Problem for most people, like my neighbor, is that the work and time involved in that first year of making the switch -- cutting and stacking 3 years worth of firewood -- is just beyond the possible.  Where I am in a very rural area where most people heat with wood and have for generations back, I only know one guy who learned this and decided it was worth the effort.  Everybody else burns wood cut and split at best in the spring before they use it.  That's their definition of "seasoned" wood.


----------



## gyrfalcon (Mar 3, 2013)

Pallet Pete said:


> No usually when the wood is truly dry the cracks will re close though you can see sliver traces of where they where.
> 
> Pete


Hey, Pete, don't know what you mean by "see silver traces of where they were."  Can you say more?


----------



## Pallet Pete (Mar 3, 2013)

gyrfalcon said:


> Hey, Pete, don't know what you mean by "see silver traces of where they were."  Can you say more?

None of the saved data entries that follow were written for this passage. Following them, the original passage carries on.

/-- An access fault on logical control core `n`: store or load (R35, R36). -/
def State.accessFault (s : State) (n : Nat) (write : Bool) : State := s.modCtl n fun c => { c with trap := if write then 7 else 5 }

/-- A register access by the runtime on control core `n`: performed, or an access fault, logged when R36 forbids it (R35, R36). -/
def State.coreAccess (s : State) (n a len : Nat) (write : Bool) (act : State → State) : State := match s.ctlOwner n with
  | none => s
  | some p =>
    if !(s.ctlCore n).running then s
    else if !s.coreReaches p n a write then (s.accessFault n write).isolation p 15 1 a
    else if a % 8 ≠ 0 || len ≠ 8 then s.accessFault n write
    else act s

/-- A host register access is not performed: its error completion, and the log of one to a closed window (R35, R36; 02 R69; 14
R472). -/
def State.hostDeny (s : State) (tag part st a : Nat) : State :=
  (if st = 2 then s.isolation part 15 1 a else s).errCpl 0 0x03 tag part st a

/-- An access by Innkeeper, which runs on logical control cores 0 and 1: performed, or an access fault; which of the two cores makes it is
free (R35, R36; assumption 123). -/
def State.innkeeperAccess (s : State) (a len : Nat) (write : Bool) (act : State → State) : State :=
  if cciBase ≤ a then s
  else if a % 8 ≠ 0 || len ≠ 8 then (s.accessFault (s.freeVal % 2) write).freeNext
  else act s

/-- A register access of `len` bytes by some actor: performed where the actor may. The host's access here has tag 0 and part 15; its
messages are REG_RD and REG_WR (R35, R36; assumption 123). -/
def State.access (s : State) (who : Actor) (a len : Nat) (write : Bool) (act : State → State) : State :=
  if s.phase ≠ .running then s
  else match who with
    | .innkeeper => s.innkeeperAccess a len write act
    | .host =>
      if !s.lrlActive || cciBase ≤ a then s
      else match s.hostDenied a len with
        | some st => s.hostDeny 0 15 st a
        | none => act s
    | .core n => s.coreAccess n a len write act

/-- REGISTER_WRITE (R11): a write sets, clears or ignores the fields of a register by access code, or faults. -/
def execRegisterWrite (who : Actor) (addr : Span) (v : W64) (s : State) : Host.Outcome State Fault Refusal :=
  .next (s.access who addr.addr addr.len true fun s => s.regWrite addr.addr v)

/-- RC_COUNTER_READ (R11): a read of an RC field returns its value and clears it to zero; other fields are returned. -/
def execRcCounterRead (who : Actor) (addr : Span) (s : State) : Host.Outcome State Fault Refusal :=
  .next (s.access who addr.addr addr.len false fun s => s.regRead addr.addr)

/-! ### The host's messages (14 R472 to R474) -/

/-- A host register message: an error completion, or the access performed and its completion (R472, R473). -/
def State.hostReg (s : State) (mtype a len tag part : Nat) (act : State → State) (data : State → Bytes) : State :=
  if !s.lrlActive then s
  else
    let s := s.takeMsg fun m => m.mtype == mtype && m.tag == tag && m.addr == a
    match s.hostDenied a len with
    | some st => s.hostDeny tag part st a
    | none =>
      let s := if cciBase ≤ a then { s with bus := 0 } else act s
      s.sendMsg 0 ⟨0x03, tag, part, 0, (data s).length, a, data s⟩

/-- REG_RD (R473): a host REG_RD message reads a register and returns a REG_CPL. -/
def execRegRd (addr len tag part : Nat) (s : State) : Host.Outcome State Fault Refusal :=
  .next (s.hostReg 0x01 addr len tag part (fun s => s.regRead addr) fun s => toLe 8 s.bus.toNat)

/-- REG_WR (R473): a host REG_WR message writes a register and returns a REG_CPL once the write has taken effect. -/
def execRegWr (addr len tag part : Nat) (v : W64) (s : State) : Host.Outcome State Fault Refusal :=
  .next (s.hostReg 0x02 addr len tag part (fun s => s.flushHost.regWrite addr v) fun _ => [])

/-- Whether a doorbell may be written at offset `a` (R474). -/
def State.doorbellOk (s : State) (a : Nat) : Bool := match windowOf a with
  | some (p, rel) =>
    p < s.var.parts && !s.hostClosed p (rel / 0x4_0000) && [0x58, 0x78, 0x4_0050, 0x4_0078, 0x8_1808].contains rel
  | none => false

/-- DOORBELL's effect (R474, R480). -/
def State.ring (s : State) (a : Nat) (v : W64) : State :=
  if !s.lrlActive then s
  else
    let s := s.takeMsg fun m => m.mtype == 0x04 && m.addr == a
    if s.recovery || !s.doorbellOk a then s.bump Rg.LRL_EVENTS_DB_BAD else s.flushHost.regWrite a v

/-- DOORBELL (R474): a posted DOORBELL writes an allowed ring-pointer register, or is discarded. -/
def execDoorbell (addr : Nat) (v : W64) (s : State) : Host.Outcome State Fault Refusal := .next (s.ring addr v)

end Sys2Proof.Machine
end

Sorry the spell checker got me again I fixed that lol !

Pete


----------



## EatenByLimestone (Mar 3, 2013)

Wood will dry from the ends first.  It's easier to think of wood as a collection of straws.  As it dries, it will shrink.  It shrinks at the ends first which forms the cracks since the middle is still at the original size.  Once the middle shrinks down to the same size as the outside the cracks will become smaller, but will still be there.  


I've never used a moisture meter, but usually tell if the wood is dry by banging 2 splits together.  If the wood is wet it will thud.  If it is dry, it will ring.  Drop a baseball bat or kiln dried 2x4 on the concrete garage floor.  It will ring.  Next drop a split from a tree that was just cut.  It will thud.  

Matt


----------



## gyrfalcon (Mar 3, 2013)

Pallet Pete said:


> Sorry the spell checker got me again I fixed that lol !
> 
> Pete


Heh.  Well, that makes slightly more sense, but I still don't know what you mean.  "Traces of where they were"-- where what were?  Are you saying that good cracks close up again after a while?

This is of considerable interest to me at the moment because I've got a mixed lot of dry and not quite dry mixed harwoods, and I'm having my problems sorting out the pieces that are ready to burn from the ones that just aren't.


----------



## Pallet Pete (Mar 3, 2013)

gyrfalcon said:


> Heh.  Well, that makes slightly more sense, but I still don't know what you mean.  "Traces of where they were"-- where what were?  Are you saying that good cracks close up again after a while?
> 
> This is of considerable interest to me at the moment because I've got a mixed lot of dry and not quite dry mixed harwoods, and I'm having my problems sorting out the pieces that are ready to burn from the ones that just aren't.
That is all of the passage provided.